CourtDistrict Court, E.D. North Carolina
DecidedApril 1, 2024
Docket4:23-cv-00101
StatusUnknown

This text of Winter v. Bluewater Associates of Emerald Isle, Inc. (Winter v. Bluewater Associates of Emerald Isle, Inc.) is published on Counsel Stack Legal Research, covering District Court, E.D. North Carolina primary law. Counsel Stack provides free access to over 12 million legal documents including statutes, case law, regulations, and constitutions.

Bluebook
Winter v.
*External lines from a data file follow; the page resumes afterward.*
/-! ### Queue pairs (R360 to R365) -/

def State.modQp (s : State) (io qp : Nat) (f : QPair → QPair) : State :=
  s.modIo io fun d => { d with qps := tblMod d.qps qp f }

/-- What a scale-out message finds: no queue pair that is READY, one that is not resident, or its number, I/O die and
narrowed mask. -/
inductive QpSays where
  | none_ | bad | fetch (io qp : Nat) | go (io qp : Nat) (e : List Nat) (lead : Nat)

/-- The queue pair of a scale-out message (R356 steps 2 and 3, R360, R362, R363): the one that its channel names, else that of
its context and device which serves no channel. -/
def State.qpFor (s : State) (die : Nat) (m : OutMsg) (e : List Nat) : QpSays :=
  let rotor := tblGetD (s.die die).rotors 2 15
  let lead (e : List Nat) : Nat := if m.kind < 2 then (if e.contains m.lead then m.lead else nextPath e m.lead) else nextPath e rotor
  let pick : Option (Nat × Nat) :=
    match m.qp with
    | some t => some (8 + t / 2 ^ 14 % 2, t % 2 ^ 14)
    | none =>
      let io := 8 + lead e / 4
      ((s.io io).qps.find? fun q => q.2.ctx == m.ctx && q.2.pdev == m.ddev && q.2.pchan == 0).map fun q => (io, q.1)
  match pick with
  | none => .bad
  | some (io, n) =>
    match tblGet (s.io io).qps n with
    | none => .bad
    | some q =>
      if q.st != 1 then .bad
      else if !q.resident then .fetch io n
      else
        let narrow := e.filter (ioPlane io)
        .go io n narrow (lead (if m.qp.isSome then narrow else e))

/-- R364, on acknowledgement of `f` fragment bytes with echo `e`. (DEDUCED, log entry 35; unsafe.) -/
def QPair.acked (q : QPair) (now f e : Nat) : QPair :=
  let rtt : Nat := (now + 2 ^ 32 - e % 2 ^ 32) % 2 ^ 32
  let srtt := ((q.srtt : Int) + Int.fdiv ((rtt : Int) - (q.srtt : Int)) 8).toNat
  let q : QPair := { q with infl := q.infl - f, srtt := srtt }
  if rtt ≤ q.tgt then { q with win := min (q.win + 256) (2 ^ 24) }
  else if (srtt : Int) ≤ (now : Int) - q.lastCut then
    { q with win := max 2048 (q.win - q.win * (rtt - q.tgt) / (2 * rtt)), lastCut := now }
  else q

/-- A message that counted in a queue pair's INFL has ended; an echo updates the window (R364).
(DEDUCED, log entry 35; unsafe.) -/
def State.qpEnd (s : State) (m : OutMsg) (echo : Option Nat) : State :=
  match m.qp with
  | none => s
  | some t =>
    let io := 8 + t / 2 ^ 14 % 2
    s.modQp io (t % 2 ^ 14) fun q => match echo with
      | some e => q.acked (s.io io).cycle m.infl e
      | none => { q with infl := q.infl - m.infl }

/-- The four words of a queue-pair state (R361). -/
def QPair.words (q : QPair) : List Word :=
  [q.st * 2 ^ 62 + q.ctx % 64 * 2 ^ 56 + q.pdev % 2 ^ 21 * 2 ^ 35 + q.pqp % 2 ^ 15 * 2 ^ 20 + q.pchan % 2 ^ 20,
   q.win % 2 ^ 32 * 2 ^ 32 + q.infl % 2 ^ 32, q.srtt % 2 ^ 32 * 2 ^ 32 + q.tgt % 2 ^ 32,
   q.back / 2 * 2 + if q.host then 1 else 0].map (BitVec.ofNat 64)

/-- The fields of a queue-pair state from its four words (R361). -/
def QPair.ofWords (q : QPair) (w : List Word) : QPair :=
  let f (i lo n : Nat) : Nat := ((w.getD i 0).extractLsb' lo n).toNat
  { q with st := f 0 62 2, ctx := f 0 56 6, pdev := f 0 35 21, pqp := f 0 20 15, pchan := f 0 0 20, win := f 1 32 32,
           infl := f 1 0 32, srtt := f 2 32 32, tgt := f 2 0 32, back := 2 * f 3 1 63, host := (w.getD 3 0).getLsbD 0 }

/-- The backing slot of a queue pair in device memory (R361). (DEDUCED, log entry 35; unsafe.) -/
def QPair.slot (q : QPair) : Nat := hbmPA (q.back / 2 ^ 40 % 8) (q.back / 64 * 64 % 2 ^ 37)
Bluewater Associates of Emerald Isle, Inc., (E.D.N.C. 2024).

Opinion

IN THE UNITED STATES DISTRICT COURT . FOR THE EASTERN DISTRICT OF NORTH CAROLINA EASTERN DIVISION No. 4:23-CV-101-BO-RN

RYAN WINTER, as Administrator of the _) Estate of M.W.W., ) Plaintiff, ) ) v. ) ORDER ) BLUEWATER ASSOCIATES OF ) EMERALD ISLE, INC., 4601 OCEAN ) DRIVE, LLC, BLUEWATER BUILDERS _) OF EMERALD ISLE, INC., and ) SHEYENNE HOUSEAND d/b/a SOBX CONSTRUCTION, ) Defendants. )

This cause comes before the Court on defendant Bluewater Associates of Emerald Isle’s partial motion to dismiss and a motion by defendants Bluewater Associates of Emerald Isle and 4601 Ocean Drive for leave to file third-party complaints. The appropriate responses and replies have been filed, or the time for doing so has expired, and a hearing was held before the undersigned on March 5, 2024, at Raleigh, North Carolina. In this posture, the motions are ripe for ruling. For the reasons that follow, the motion to dismiss is granted in part and denied in part and the motion for leave to file third-party complaints is granted. BACKGROUND This case arises out of the death of the minor decedent, M.W.W.!, at a vacation rental home on Emerald Isle, North Carolina. Family members had rented the home for a beach vacation when the decedent allegedly gained unsupervised access to an in-ground swimming poo! and drowned.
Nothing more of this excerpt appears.